Add bowties and simmer until pasta is tender.                       

Chicken Diablo:

2 whole or 4 halves B&S chicken   
1 jar of chili sauce
1 medium can of diced tomatoes
10 oz chicken broth
1 onion
1 yellow bell pepper
1 red bell pepper
Basil, Garlic, black pepper, crushed red pepper
2 cups rice (brown is healthier but I still prefer white)

Julienne the peppers and onions and cook in olive oil until tender in one pan.  Add tomatoes, spices (to taste), and broth and let simmer when done.

While these are cooking, in another pan add chicken breasts and olive oil and cook on both sides until white all the way through.

Boil rice and serve, pouring the "diablo" sauce and chicken breasts.

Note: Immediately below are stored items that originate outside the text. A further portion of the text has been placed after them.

-- ==== Sys2Proof/Word.lean ====
section
/-!
DEFINITION. The words of the machine: bytes, byte strings, 256-bit register values and 32-bit words
(00_scope R11, R17, R18).
-/

namespace Sys2Proof

/-- A byte, an integer in [0, 255] (R18). -/
abbrev Byte := BitVec 8

/-- A byte string, indexed from 0 (R18). -/
abbrev Bytes := List Byte

/-- The value of an integer register, an unsigned integer of `XLEN = 256` bits (R11, R20). -/
abbrev Word := BitVec 256

/-- A 32-bit word: a command word, a bus word, a word of the hash functions (R11, R252). -/
abbrev Word32 := BitVec 32

end Sys2Proof
end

A less healthy (and our original version) variant of this is to flatten the breasts with a meat tenderizer until about 1/4" thick and batter and fry them.  This is a better flavor, but obviously much less healthy.


----------



## luvs (May 18, 2009)

ohhhhhh, putanessca, like freefallin said! so deliciouus!


----------



## freefallin1309 (May 18, 2009)

I forgot to add to the Beef Parm Pasta recipe the reason behind Parmesan   When plated, sprinkle fresh grated parmesan on top


----------



## kitchenelf (May 18, 2009)

Saute some shallots in olive oil (about 5 or 6)
Add a large can of diced tomatoes, juice and all
Add 1 roasted red pepper, chopped fine
1/4 - 1/2 cup white wine
Cook for about 10 minutes
Add juice of 1 lime plus some zest
Add roughly 2 or 3 tilapia filets cut in med. chunks (cod works well also)
You will think there is too much fish but the fish breaks up from stirring and cooks down.  This isn't a "soup" but more a stew.
Cook until opaque (about 10 minutes or so - just make sure it's done)
Add fresh cilantro to taste
Salt and pepper your fish well once you cut it in chunks and let it sit while the pepper is roasting and the shallots are cooking. 

This is my favorite!!


----------



## Claire (May 19, 2009)

For me it is grilling.  Some of you live in places where cooking over charcoal is something you can do every day (I've lived in Hawaii, Florida, California, and even in Virginia and DC we'd cook out in the winter, but at well below zero, we've given up in the winter).  So I love cooking everything on the grill.  We always grill enough for at least one more meal.  Brush or spray everything with some olive oil and favorite seasonings (lately it is Cavender's Greek seasoning or Penzey's Galena Street Rub, or whatever strikes my fancy).  I grill whatever the meat du jour is, tons of vegetables.  There always seems to be more heat leftover on the coals, so I stick some boneless, skinless chicken breasts straight from the freezer, or a steak.  When dinner is through, I wrap the breasts in foil to finish cooking.  I like my beef rare, so i put it directly in the fridge.  That way I have chicken or beef that has that yummy flavor perfect for using in salad or pasta dishes though the week.  Having these extra grilled vegetables and meat really adds a lot of flavor and nutrition, ready to go, in the middle of the week when you maybe don't want to cook and be tempted to go for higher fat, lower nutrition, easy ways out.  And it isn't that much extra work.


----------



## linicx (May 21, 2009)

These are my three quick favorites. I use little fat, little or no salt. I cook to taste. Feel free to add or subtract or modify. It is a sketch of what I do for dietary needs. Minced ginger is hot, but candied ginger is hotter and sweeter. . 
I live in a basic meat and potato area where leeks and bok choy are not available at the local grocer.  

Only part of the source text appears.